(Excerpted records Opens)

-- ==== Sys2Proof/Decode.lean ====
section
/-! DEFINITION. From bits to instructions and back. The decoder is total: a word is an instruction of the tables or is
rejected by a name (rules R115 to R118 and R140 to R143 of 30_encoding.md). The encoder writes the words of the same tables.
Words are read as numbers: bit 0 is the least significant bit (rule R12). -/

namespace Sys2Proof

/-- The field of `w` bits of `n` whose lowest bit is bit `lo` (rule R12: `n[lo+w-1:lo]`). -/
def fld (n lo w : Nat) : Nat := n / 2^lo % 2^w

/-- Bit `lo` of `n`. -/
def fbit (n lo : Nat) : Bool := decide (n / 2^lo % 2 = 1)

/-- A register field of ARM state: four bits. -/
def freg (n lo : Nat) : Reg := BitVec.ofNat 4 (fld n lo 4)

/-- A low register field of Thumb state: three bits. -/
def flreg (n lo : Nat) : LReg := BitVec.ofNat 3 (fld n lo 3)

/-- The 4-bit code of a condition, rule R113. -/
def Cond.code : Cond → Nat
  | .eq => 0 | .ne => 1 | .cs => 2 | .cc => 3 | .mi => 4 | .pl => 5 | .vs => 6 | .vc => 7
  | .hi => 8 | .ls => 9 | .ge => 10 | .lt => 11 | .gt => 12 | .le => 13 | .al => 14 | .nv => 15

/-- The condition of a 4-bit code, rules R113 and R114. -/
def Cond.ofCode : Nat → Cond
  | 0 => .eq | 1 => .ne | 2 => .cs | 3 => .cc | 4 => .mi | 5 => .pl | 6 => .vs | 7 => .vc
  | 8 => .hi | 9 => .ls | 10 => .ge | 11 => .lt | 12 => .gt | 13 => .le | 14 => .al | _ => .nv

/-- The 2-bit code of a shift type, rule R115. -/
def ShiftType.code : ShiftType → Nat
  | .lsl => 0 | .lsr => 1 | .asr => 2 | .ror => 3

/-- The shift type of a 2-bit code, rule R115. -/
def ShiftType.ofCode : Nat → ShiftType
  | 0 => .lsl | 1 => .lsr | 2 => .asr | _ => .ror

/-- The operation of a 4-bit opcode, rule R116. -/
def DpOp.ofCode : Nat → DpOp
  | 0 => .and | 1 => .eor | 2 => .sub | 3 => .rsb | 4 => .add | 5 => .adc | 6 => .sbc | 7 => .rsc
  | 8 => .tst | 9 => .teq | 10 => .cmp | 11 => .cmn | 12 => .orr | 13 => .mov | 14 => .bic | _ => .mvn

/-- The data-processing instruction of one operation, format A10 (rule R116). -/
def mkDpImm (op : DpOp) (cond : Cond) (s : Bool) (rn rd : Reg) (rot : BitVec 4) (imm : BitVec 8) : Instr :=
  match op with
  | .and => .andImm cond s rn rd rot imm
  | .eor => .eorImm cond s rn rd rot imm
  | .sub => .subImm cond s rn rd rot imm
  | .rsb => .rsbImm cond s rn rd rot imm
  | .add => .addImm cond s rn rd rot imm
  | .adc => .adcImm cond s rn rd rot imm
  | .sbc => .sbcImm cond s rn rd rot imm
  | .rsc => .rscImm cond s rn rd rot imm
  | .tst => .tstImm cond rn rd rot imm
  | .teq => .teqImm cond rn rd rot imm
  | .cmp => .cmpImm cond rn rd rot imm
  | .cmn => .cmnImm cond rn rd rot imm
  | .orr => .orrImm cond s rn rd rot imm
  | .mov => .movImm cond s rn rd rot imm
  | .bic => .bicImm cond s rn rd rot imm
  | .mvn => .mvnImm cond s rn rd rot imm

/-- The data-processing instruction of one operation, format A11 (rule R116). -/
def mkDpShi (op : DpOp) (cond : Cond) (s : Bool) (rn rd : Reg) (shamt : BitVec 5) (sh : ShiftType) (rm : Reg) : Instr :=
  match op with
  | .and => .andShi cond s rn rd shamt sh rm
  | .eor => .eorShi cond s rn rd shamt sh rm
  | .sub => .subShi cond s rn rd shamt sh rm
  | .rsb => .rsbShi cond s rn rd shamt sh rm
  | .add => .addShi cond s rn rd shamt sh rm
  | .adc => .adcShi cond s rn rd shamt sh rm
  | .sbc => .sbcShi cond s rn rd shamt sh rm
  | .rsc => .rscShi cond s rn rd shamt sh rm
  | .tst => .tstShi cond rn rd shamt sh rm
  | .teq => .teqShi cond rn rd shamt sh rm
  | .cmp => .cmpShi cond rn rd shamt sh rm
  | .cmn => .cmnShi cond rn rd shamt sh rm
  | .orr => .orrShi cond s rn rd shamt sh rm
  | .mov => .movShi cond s rn rd shamt sh rm
  | .bic => .bicShi cond s rn rd shamt sh rm
  | .mvn => .mvnShi cond s rn rd shamt sh rm

/-- The data-processing instruction of one operation, format A12 (rule R116). -/
def mkDpShr (op : DpOp) (cond : Cond) (s : Bool) (rn rd : Reg) (rs : Reg) (sh : ShiftType) (rm : Reg) : Instr :=
  match op with
  | .and => .andShr cond s rn rd rs sh rm
  | .eor => .eorShr cond s rn rd rs sh rm
  | .sub => .subShr cond s rn rd rs sh rm
  | .rsb => .rsbShr cond s rn rd rs sh rm
  | .add => .addShr cond s rn rd rs sh rm
  | .adc => .adcShr cond s rn rd rs sh rm
  | .sbc => .sbcShr cond s rn rd rs sh rm
  | .rsc => .rscShr cond s rn rd rs sh rm
  | .tst => .tstShr cond rn rd rs sh rm
  | .teq => .teqShr cond rn rd rs sh rm
  | .cmp => .cmpShr cond rn rd rs sh rm
  | .cmn => .cmnShr cond rn rd rs sh rm
  | .orr => .orrShr cond s rn rd rs sh rm
  | .mov => .movShr cond s rn rd rs sh rm
  | .bic => .bicShr cond s rn rd rs sh rm
  | .mvn => .mvnShr cond s rn rd rs sh rm

/-- Rows A2, A3 and A4 of rule R115: bits [27:25] = 000 with bits [7:4] = 1001. -/
def decodeMultiplySpace (n : Nat) (cond : Cond) : Except DecodeError Instr :=
  let s := fbit n 20
  let rdHi := freg n 16
  let rdLo := freg n 12
  let rs := freg n 8
  let rm := freg n 0
  match fld n 21 4 with
  | 0 => .ok (.mul cond s rdHi rdLo rs rm)
  | 1 => .ok (.mla cond s rdHi rdLo rs rm)
  | 4 => .ok (.umull cond s rdHi rdLo rs rm)
  | 5 => .ok (.umlal cond s rdHi rdLo rs rm)
  | 6 => .ok (.smull cond s rdHi rdLo rs rm)
  | 7 => .ok (.smlal cond s rdHi rdLo rs rm)
  | 8 => if fld n 20 1 = 0 ∧ fld n 8 4 = 0 then .ok (.swp cond rdHi rdLo rm) else .error .multiplySpace
  | 10 => if fld n 20 1 = 0 ∧ fld n 8 4 = 0 then .ok (.swpb cond rdHi rdLo rm) else .error .multiplySpace
  | _ => .error .multiplySpace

(Excerpted records Closes)

Problem statement:
Could you write out all of the entries precisely as they stand?

Solution to the problem:
-- ==== Sys2Proof/Decode.lean ====
section
/-! DEFINITION. From bits to instructions and back. The decoder is total: a word is an instruction of the tables or is
rejected by a name (rules R115 to R118 and R140 to R143 of 30_encoding.md). The encoder writes the words of the same tables.
Words are read as numbers: bit 0 is the least significant bit (rule R12). -/

namespace Sys2Proof

/-- The field of `w` bits of `n` whose lowest bit is bit `lo` (rule R12: `n[lo+w-1:lo]`). -/
def fld (n lo w : Nat) : Nat := n / 2^lo % 2^w

/-- Bit `lo` of `n`. -/
def fbit (n lo : Nat) : Bool := decide (n / 2^lo % 2 = 1)

/-- A register field of ARM state: four bits. -/
def freg (n lo : Nat) : Reg := BitVec.ofNat 4 (fld n lo 4)

/-- A low register field of Thumb state: three bits. -/
def flreg (n lo : Nat) : LReg := BitVec.ofNat 3 (fld n lo 3)

/-- The 4-bit code of a condition, rule R113. -/
def Cond.code : Cond → Nat
  | .eq => 0 | .ne => 1 | .cs => 2 | .cc => 3 | .mi => 4 | .pl => 5 | .vs => 6 | .vc => 7
  | .hi => 8 | .ls => 9 | .ge => 10 | .lt => 11 | .gt => 12 | .le => 13 | .al => 14 | .nv => 15

/-- The condition of a 4-bit code, rules R113 and R114. -/
def Cond.ofCode : Nat → Cond
  | 0 => .eq | 1 => .ne | 2 => .cs | 3 => .cc | 4 => .mi | 5 => .pl | 6 => .vs | 7 => .vc
  | 8 => .hi | 9 => .ls | 10 => .ge | 11 => .lt | 12 => .gt | 13 => .le | 14 => .al | _ => .nv

/-- The 2-bit code of a shift type, rule R115. -/
def ShiftType.code : ShiftType → Nat
  | .lsl => 0 | .lsr => 1 | .asr => 2 | .ror => 3

/-- The shift type of a 2-bit code, rule R115. -/
def ShiftType.ofCode : Nat → ShiftType
  | 0 => .lsl | 1 => .lsr | 2 => .asr | _ => .ror

/-- The operation of a 4-bit opcode, rule R116. -/
def DpOp.ofCode : Nat → DpOp
  | 0 => .and | 1 => .eor | 2 => .sub | 3 => .rsb | 4 => .add | 5 => .adc | 6 => .sbc | 7 => .rsc
  | 8 => .tst | 9 => .teq | 10 => .cmp | 11 => .cmn | 12 => .orr | 13 => .mov | 14 => .bic | _ => .mvn

/-- The data-processing instruction of one operation, format A10 (rule R116). -/
def mkDpImm (op : DpOp) (cond : Cond) (s : Bool) (rn rd : Reg) (rot : BitVec 4) (imm : BitVec 8) : Instr :=
  match op with
  | .and => .andImm cond s rn rd rot imm
  | .eor => .eorImm cond s rn rd rot imm
  | .sub => .subImm cond s rn rd rot imm
  | .rsb => .rsbImm cond s rn rd rot imm
  | .add => .addImm cond s rn rd rot imm
  | .adc => .adcImm cond s rn rd rot imm
  | .sbc => .sbcImm cond s rn rd rot imm
  | .rsc => .rscImm cond s rn rd rot imm
  | .tst => .tstImm cond rn rd rot imm
  | .teq => .teqImm cond rn rd rot imm
  | .cmp => .cmpImm cond rn rd rot imm
  | .cmn => .cmnImm cond rn rd rot imm
  | .orr => .orrImm cond s rn rd rot imm
  | .mov => .movImm cond s rn rd rot imm
  | .bic => .bicImm cond s rn rd rot imm
  | .mvn => .mvnImm cond s rn rd rot imm

/-- The data-processing instruction of one operation, format A11 (rule R116). -/
def mkDpShi (op : DpOp) (cond : Cond) (s : Bool) (rn rd : Reg) (shamt : BitVec 5) (sh : ShiftType) (rm : Reg) : Instr :=
  match op with
  | .and => .andShi cond s rn rd shamt sh rm
  | .eor => .eorShi cond s rn rd shamt sh rm
  | .sub => .subShi cond s rn rd shamt sh rm
  | .rsb => .rsbShi cond s rn rd shamt sh rm
  | .add => .addShi cond s rn rd shamt sh rm
  | .adc => .adcShi cond s rn rd shamt sh rm
  | .sbc => .sbcShi cond s rn rd shamt sh rm
  | .rsc => .rscShi cond s rn rd shamt sh rm
  | .tst => .tstShi cond rn rd shamt sh rm
  | .teq => .teqShi cond rn rd shamt sh rm
  | .cmp => .cmpShi cond rn rd shamt sh rm
  | .cmn => .cmnShi cond rn rd shamt sh rm
  | .orr => .orrShi cond s rn rd shamt sh rm
  | .mov => .movShi cond s rn rd shamt sh rm
  | .bic => .bicShi cond s rn rd shamt sh rm
  | .mvn => .mvnShi cond s rn rd shamt sh rm

/-- The data-processing instruction of one operation, format A12 (rule R116). -/
def mkDpShr (op : DpOp) (cond : Cond) (s : Bool) (rn rd : Reg) (rs : Reg) (sh : ShiftType) (rm : Reg) : Instr :=
  match op with
  | .and => .andShr cond s rn rd rs sh rm
  | .eor => .eorShr cond s rn rd rs sh rm
  | .sub => .subShr cond s rn rd rs sh rm
  | .rsb => .rsbShr cond s rn rd rs sh rm
  | .add => .addShr cond s rn rd rs sh rm
  | .adc => .adcShr cond s rn rd rs sh rm
  | .sbc => .sbcShr cond s rn rd rs sh rm
  | .rsc => .rscShr cond s rn rd rs sh rm
  | .tst => .tstShr cond rn rd rs sh rm
  | .teq => .teqShr cond rn rd rs sh rm
  | .cmp => .cmpShr cond rn rd rs sh rm
  | .cmn => .cmnShr cond rn rd rs sh rm
  | .orr => .orrShr cond s rn rd rs sh rm
  | .mov => .movShr cond s rn rd rs sh rm
  | .bic => .bicShr cond s rn rd rs sh rm
  | .mvn => .mvnShr cond s rn rd rs sh rm

/-- Rows A2, A3 and A4 of rule R115: bits [27:25] = 000 with bits [7:4] = 1001. -/
def decodeMultiplySpace (n : Nat) (cond : Cond) : Except DecodeError Instr :=
  let s := fbit n 20
  let rdHi := freg n 16
  let rdLo := freg n 12
  let rs := freg n 8
  let rm := freg n 0
  match fld n 21 4 with
  | 0 => .ok (.mul cond s rdHi rdLo rs rm)
  | 1 => .ok (.mla cond s rdHi rdLo rs rm)
  | 4 => .ok (.umull cond s rdHi rdLo rs rm)
  | 5 => .ok (.umlal cond s rdHi rdLo rs rm)
  | 6 => .ok (.smull cond s rdHi rdLo rs rm)
  | 7 => .ok (.smlal cond s rdHi rdLo rs rm)
  | 8 => if fld n 20 1 = 0 ∧ fld n 8 4 = 0 then .ok (.swp cond rdHi rdLo rm) else .error .multiplySpace
  | 10 => if fld n 20 1 = 0 ∧ fld n 8 4 = 0 then .ok (.swpb cond rdHi rdLo rm) else .error .multiplySpace
  | _ => .error .multiplySpace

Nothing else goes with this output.